Перешли Аничков мост – на углу Штакеншнейдер. То есть дворец Белосельских-Белозерских архитектора Штакеншнейдера, эклектика, красивый, как… как моя жизнь в Питере. А мы всегда говорили «Штакненшнейдер», мы же с Питером «на ты». Тут, можно сказать, прямо на улице, на Невском у Штакеншнейдера была моя вторая свадьба. На Невском напротив – ЗАГС Центрального района: забежали по дороге на работу, расписались в книге, на Невском, у Штакеншнейдера, поцеловались, и – а где свидетельство о браке?! Забыли в ЗАГСе. Опаздывали, решили: потом возьмем, когда понадобится. Понадобилось через два года, когда сын родился.
От Штакеншнейдера два дома по Невскому, и направо – улица Рубинштейна – прижилось название, даже моя мама, которая жила здесь с рождения (и в школе училась с Довлатовым, и он на нее поглядывал, мама была красивая, и сейчас красивая, роман у нее был с папой, но поглядывали на нее и Довлатов, и Рейн, и Бродский, Питер устроен как Пухова Опушка – все-все-все друг с другом знакомы), никогда не называет Рубинштейна Троицкой.
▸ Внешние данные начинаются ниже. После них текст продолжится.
/-- R263 for one format: the six operations of two sources and the two of one. -/
def FloatLanes (f : Fmt) (add sub mul fma min max : VfOp → Instr) (abs neg : Vf1Op → Instr) : Prop :=
  (∀ o, Lanes2 (add o) o.v o.a o.b o.m (fun x y => addF f (o.x.getD .rne) (decodeF f (laneElem f x)) (decodeF f (laneElem f y)))) ∧
  (∀ o, Lanes2 (sub o) o.v o.a o.b o.m (fun x y => addF f (o.x.getD .rne) (decodeF f (laneElem f x)) (decodeF f (laneElem f y)).neg)) ∧
  (∀ o, Lanes2 (mul o) o.v o.a o.b o.m (fun x y => mulF f (o.x.getD .rne) (decodeF f (laneElem f x)) (decodeF f (laneElem f y)))) ∧
  (∀ o, WritesLanes (fma o) o.v [o.a, o.b] o.m (fun i l => fmaF f (o.x.getD .rne) (decodeF f (laneElem f (i.vGet o.a.toNat l)))
    (decodeF f (laneElem f (i.vGet o.b.toNat l))) (decodeF f (laneElem f (i.vGet o.v.toNat l))))) ∧
  (∀ o, Lanes2 (min o) o.v o.a o.b o.m (fun x y => minMaxF f false (laneElem f x) (laneElem f y))) ∧
  (∀ o, Lanes2 (max o) o.v o.a o.b o.m (fun x y => minMaxF f true (laneElem f x) (laneElem f y))) ∧
  (∀ o, Lanes1 (abs o) o.v o.a o.m (fun x =>
    (if (decodeF f (laneElem f x)).isNan then f.nan else laneElem f x % 2 ^ (f.eb + f.mb),
      if (decodeF f (laneElem f x)).isSig then 16 else 0))) ∧
  (∀ o, Lanes1 (neg o) o.v o.a o.m (fun x =>
    (if (decodeF f (laneElem f x)).isNan then f.nan else (laneElem f x + 2 ^ (f.eb + f.mb)) % 2 ^ (1 + f.eb + f.mb),
      if (decodeF f (laneElem f x)).isSig then 16 else 0)))

/-- The low and the high half of a lane (R265). -/
def lowHalf (x : BitVec 32) : BitVec 16 := x.extractLsb' 0 16
def highHalf (x : BitVec 32) : BitVec 16 := x.extractLsb' 16 16

/-- A word that works on both halves of a lane (R265). -/
def Halves (ins : Instr) (v a b : BitVec 5) (m : BitVec 3) (f : BitVec 16 → BitVec 16 → BitVec 16) : Prop :=
  Lanes2 ins v a b m (fun x y => ((f (highHalf x) (highHalf y) ++ f (lowHalf x) (lowHalf y)).toNat, 0))

/-- z saturated to 16 bits (R265). -/
def sat (z : Int) : BitVec 16 := BitVec.ofInt 16 (if z < -2 ^ 15 then -2 ^ 15 else if 2 ^ 15 - 1 < z then 2 ^ 15 - 1 else z)

/-- The word writes to mask M d the word whose bit l, of the isle's lanes, is P i l, from the next vc, raising fl i; bits beyond the
lanes are zero (R266, R268). -/
def WritesMask (ins : Instr) (d : BitVec 3) (vs : List (BitVec 5)) (ms : List (BitVec 3)) (P : State → Nat → Inst → Nat → Bool)
    (fl : State → Nat → Inst → BitVec 5) : Prop :=
  ∀ s k c i, Reached ins s k c i → VFree i vs ms → ∃ w : Word, (∀ l, w.getLsbD l = (decide (l < laneCount s k) && P s k i l)) ∧
    Completes ins s k c (orFlags c (fl s k i) (i.later c (.m d.toNat) (w.setWidth 256)))

/-! ## Accesses -/

/-- Nothing keeps an access to the targets ts from issuing: no acquire of the context is outstanding, no foreign peer is at its limit
(R130, R177, R289). -/
def MayIssue (s : State) (i : Inst) (c : Ctx) (l : Launch) (ts : List Tgt) : Prop :=
  acquirePending s i.uid c = false ∧ foreignFull s l ts = false

/-- The instance executes outside a speculation. -/
def Plain (s : State) (i : Inst) (l : Launch) : Prop := s.launch i.launch = some l ∧ l.spec = false

/-- Nothing can retire, settle or free an isle: no instance has drained, and every live launch that is no speculation has a live
instance and has not retired (R78). -/
structure Quiet (s : State) : Prop where
  slots : ∀ p ∈ s.slots, p.2.drained = false
  launches : ∀ p ∈ s.launches, p.2.retired = false ∧ (p.2.spec = true ∨ unretired s p.1 ≠ [])

/-! ## Engine commands -/

/-- The word queues a command: number nextId, its own PC and word, the descriptors ds, the values gx and gy, the block, the scratchpad
footprints reads and writes; nothing done yet. The instance is j but for the command, its PC, and a latch that may be cleared (R327,
R336); nothing outside isle k changes but the numbering. -/
def Queues (ins : Instr) (s : State) (k : Nat) (c : Ctx) (i : Inst) (ds : List (BitVec 256)) (gx gy : Word) (block : List Byte)
    (reads writes : List (Nat × Nat)) (j : Inst) : Prop :=
  ∃ (t : State) (j' : Inst), exec ins s = .next t ∧ t = { s with slots := t.slots, nextId := s.nextId + 1 } ∧ (∀ n, n ≠ k → t.inst n = s.inst n) ∧
    (∀ d a, dieByte t d a = dieByte s d a) ∧ t.inst k = some (j'.updCtx c (fun x => x.advance (Machine.sizeOf ins))) ∧
    j' = { j with cmds := j.cmds ++ [⟨s.nextId, (i.ctx c).pc, ins, ds, gx, gy, block, reads, writes, .queued, 0, [], .start, [], [], 0,
      (i.ctx c).after, [], [], none⟩], latch := j'.latch } ∧
    (j'.latch = j.latch ∨ j'.latch = none)

/-- Fewer than 16 commands of the engine wait in their queue (R327). -/
def RoomFor (i : Inst) (en : Engine) : Prop := (i.cmds.filter (fun c => c.isOf en && c.phase = .queued)).length < 16

/-- The rule of a command holds when every clause of it does. -/
def ruleHolds (x : List Clause × List Opnd) : Bool × List Opnd := (x.1.all (fun c => c.2), x.2)

/-- The tensor fields ts name declared registers that no TLD holds, and their descriptors, with the command's own rule, are legal (R63,
R322, R325). -/
structure Operands (i : Inst) (ts : List (BitVec 6)) (rule : Bool) (ops : List Opnd) : Prop where
  declared : ∀ t ∈ ts, tOver i t = false
  free : ∀ t ∈ ts, i.tBusy t.toNat = false
  rule : rule = true
  legal : ∀ o ∈ ops, o.d.legal o.scales = true

/-- An engine word over descriptors queues its command with the footprints of its operands, when it runs outside a speculation on an
isle of a class that has the engine, its operands are legal and reachable, and the queue has room. -/
def EngineWord (ins : Instr) (mx : Bool) (en : Engine) (ts : List (BitVec 6)) (gs : List (BitVec 5))
    (mk : List Desc → Bool × List Opnd) : Prop :=
  ∀ s k c i l vals j, Reached ins s k c i → Plain s i l → (mx = true → s.mxmap.getLsbD k = true) →
    let ds := ts.map (fun t => i.tGet t.toNat)
    Operands i ts (mk (ds.map descOf)).1 (mk (ds.map descOf)).2 → opndTrap s k i l (mk (ds.map descOf)).2 = none →
    Sources i c gs [] vals j → RoomFor i en →
    Queues ins s k c i ds (vals.getD 0 0) 0 [] (((mk (ds.map descOf)).2.filter (fun o => o.rd)).flatMap Opnd.foot)
      (((mk (ds.map descOf)).2.filter (fun o => o.wr)).flatMap Opnd.foot) j

/-- A fabric word over tensor fields ts, G fields gs and handle fields hs queues its command when it runs outside a speculation, its
fields are declared and free, the judgement J of its operands finds nothing against it, and the queue has room (R349). -/
def FabricWord (ins : Instr) (mx : Bool) (en : Engine) (ts : List (BitVec 6)) (gs : List (BitVec 5)) (hs : List (BitVec 3))
    (J : Env → Launch → List Desc → List Word → Judged) : Prop :=
  ∀ s k c i l vals j, Reached ins s k c i → Plain s i l → (mx = true → s.mxmap.getLsbD k = true) →
    (∀ t ∈ ts, tOver i t = false) → (∀ t ∈ ts, i.tBusy t.toNat = false) → (∀ h ∈ hs, hOver i h = false) →
    Sources i c gs [] vals j → RoomFor i en →
    let q := J ⟨s, k, c, i⟩ l (ts.map (fun t => descOf (i.tGet t.toNat))) vals
    q.trap = none →
    Queues ins s k c i (ts.map (fun t => i.tGet t.toNat)) (vals.getD 0 0) (vals.getD 1 0) q.block q.reads q.writes j

/-! ## Fetch -/

/-- Context c of isle k, which holds instance i of launch l, has its turn to issue; the launch is no speculation and no commit is under
way. -/
structure ToIssue (s : State) (k : Nat) (c : Ctx) (i : Inst) (l : Launch) : Prop where
  turn : s.turn = .issue k c
  inst : s.inst k = some i
  acts : i.acts c = true
  launch : s.launch i.launch = some l
  plain : l.spec = false
  free : l.claiming = false

/-- Word w stands at virtual address va of launch l as an isle k reads it: in local DRAM, executable and resident, its die in service,
its granule at home, without poison (R116, R206, R409). -/
def TextAt (s : State) (k : Nat) (l : Launch) (va : Word) (w : Nat) : Prop :=
  ∃ g x, findSeg l.segs va.toNat = .ok g ∧ segTgt (selfOf l.part) g va.toNat = .dram x ∧ g.x = true ∧
    resident s l.eff g va.toNat = true ∧ dieIsDown s (homeDie x) = false ∧ (granuleOf s (x / 2 ^ 21)).place = .home ∧
    memPoison s x 4 = false ∧ leNat (dieBytes s (k / 32) x 4) = w

/-- Words that an instruction word takes by its bit XW (R205). -/
def wordsOf (w : Nat) : Nat := if w.testBit 29 then 2 else 1

/-- Total of the words that a list of instruction words takes. -/
def wordsIn (ws : List Nat) : Nat := (ws.map wordsOf).sum

/-- The context, having passed n words, may pass the words ws that follow: each stands in the text, is tagged for another context, and
fits into the slip window (R36, R37, R44). -/
def MayPass (s : State) (k : Nat) (c : Ctx) (i : Inst) (l : Launch) : Nat → List Nat → Prop
  | _, [] => True
  | n, w :: ws => TextAt s k l ((i.ctx c).pc + BitVec.ofNat 64 (4 * n)) w ∧ tagFor (tagOf w) c = false ∧
    slipOk (i.updCtx c (fun x => x.advance n)) c (wordsOf w) = true ∧ MayPass s k c i l (n + wordsOf w) ws

/-- The state in which the context has passed n words. -/
def passed (s : State) (k : Nat) (c : Ctx) (n : Nat) : State :=
  if n = 0 then s else s.updInst k (fun i => i.updCtx c (fun x => x.advance n))

/-! ## Events -/

/-- The event has its effect: the machine goes on in a state with P. -/
def After (e : Instr) (s : State) (P : State → Prop) : Prop := ∃ t, exec e s = .next t ∧ P t

/-- The event leads to a state with P, and what can retire or settle then does (R78). -/
def Swept (e : Instr) (s : State) (P : State → Prop) : Prop := ∃ t, exec e s = .next (sweep t) ∧ P t

/-- The DRAM bytes at x are at their home: its die is in service, its granule has not moved and turns nothing away (R144, R145, R388). -/
def AtHome (s : State) (x : Nat) : Prop :=
  dieIsDown s (homeDie x) = false ∧ (granuleOf s (x / 2 ^ 21)).place = .home ∧ (granuleOf s (x / 2 ^ 21)).nacked = []

/-- Access a is outstanding for a launch that is no speculation and commits nothing, and nothing earlier has to be performed first. -/
structure Due (s : State) (a : Access) : Prop where
  found : s.access a.id = some a
  launch : ∃ l, s.launch a.launch = some l ∧ l.spec = false ∧ l.claiming = false
  first : mayPerform s a = true

/-- A part at DRAM address x that is still to be performed here. -/
def DramPart (s : State) (p : Part) (x : Nat) : Prop :=
  p.done = false ∧ p.st = .ok ∧ p.sent = none ∧ p.tgt = .dram x ∧ AtHome s x

/-- The access of isle k to DRAM byte x crosses link n: the V-M link of the byte's home, or a V-V link on the way there (R153). -/
def Crosses (k x n : Nat) : Prop := (n < 8 ∧ homeDie x = n) ∨ (8 ≤ n ∧ n ∈ linksBetween 4 (k / 32) (homeDie x))

/-- Value v of a lane has come for request r of instance uid: it stands in the request until its vc, or the next one, begins (R53, R54). -/
def Lands (s t : State) (uid : Nat) (r : Req) (lane v : Nat) : Prop :=
  ∀ i, s.instOf uid = some i → i.life = .running → i.reqs.find? (fun q => q.id = r.id) = some r →
    ∃ j, t.instOf uid = some j ∧ { r with arrived := true, data := [(lane, v)], fails := [], va := 0 } ∈ j.reqs

/-- The bytes of DRAM outside x to x + n - 1 read as before, on every die and at home. -/
def KeepsOutside (s t : State) (x n : Nat) : Prop :=
  ∀ y, (y < x ∨ x + n ≤ y) → homeByte t y = homeByte s y ∧ ∀ d, dieByte t d y = dieByte s d y

/-- Every byte of memory reads as before, on every die and at home. -/
def KeepsMemory (s t : State) : Prop := ∀ y, homeByte t y = homeByte s y ∧ ∀ d, dieByte t d y = dieByte s d y

/-- The new value of an atomic on n bytes (R295). -/
def atomicResult (fn : AmoFn) (n old x : Nat) : Nat :=
  match fn with
  | .add => (old + x) % 2 ^ (8 * n)
  | .min => if (BitVec.ofNat (8 * n) x).toInt < (BitVec.ofNat (8 * n) old).toInt then x % 2 ^ (8 * n) else old
  | .max => if (BitVec.ofNat (8 * n) old).toInt < (BitVec.ofNat (8 * n) x).toInt then x % 2 ^ (8 * n) else old
  | .and => old &&& (x % 2 ^ (8 * n))
  | .or => old ||| (x % 2 ^ (8 * n))
  | .xor => old ^^^ (x % 2 ^ (8 * n))
  | .swap => x % 2 ^ (8 * n)
  | .addf => (addF fF32 .rne (decodeF fF32 old) (decodeF fF32 x)).1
В пяти минутах от Невского по Рубинштейна – мой дом, Толстовский дом, один из самых знаменитых домов в Петербурге: северный модерн, три соединенных ренессансными арками проходных двора, первый двор выходит на Рубинштейна, третий – на Фонтанку. Во дворах фонари 1911 года – эти фонари блокаду пережили, галереи, эркеры, в третьем дворе у нас зимой стоит елка. В советское время здесь любили снимать кино, выдавая дворы Толстовского дома то за один европейский город, то за другой. Еще здесь снимали «Зимнюю вишню», но у нас нет таких, как в этом фильме, маленьких отдельных квартир. В нашем доме огромные квартиры, в советское время здесь жили известные люди, к примеру, Эдуард Хиль; но в основном это были коммуналки.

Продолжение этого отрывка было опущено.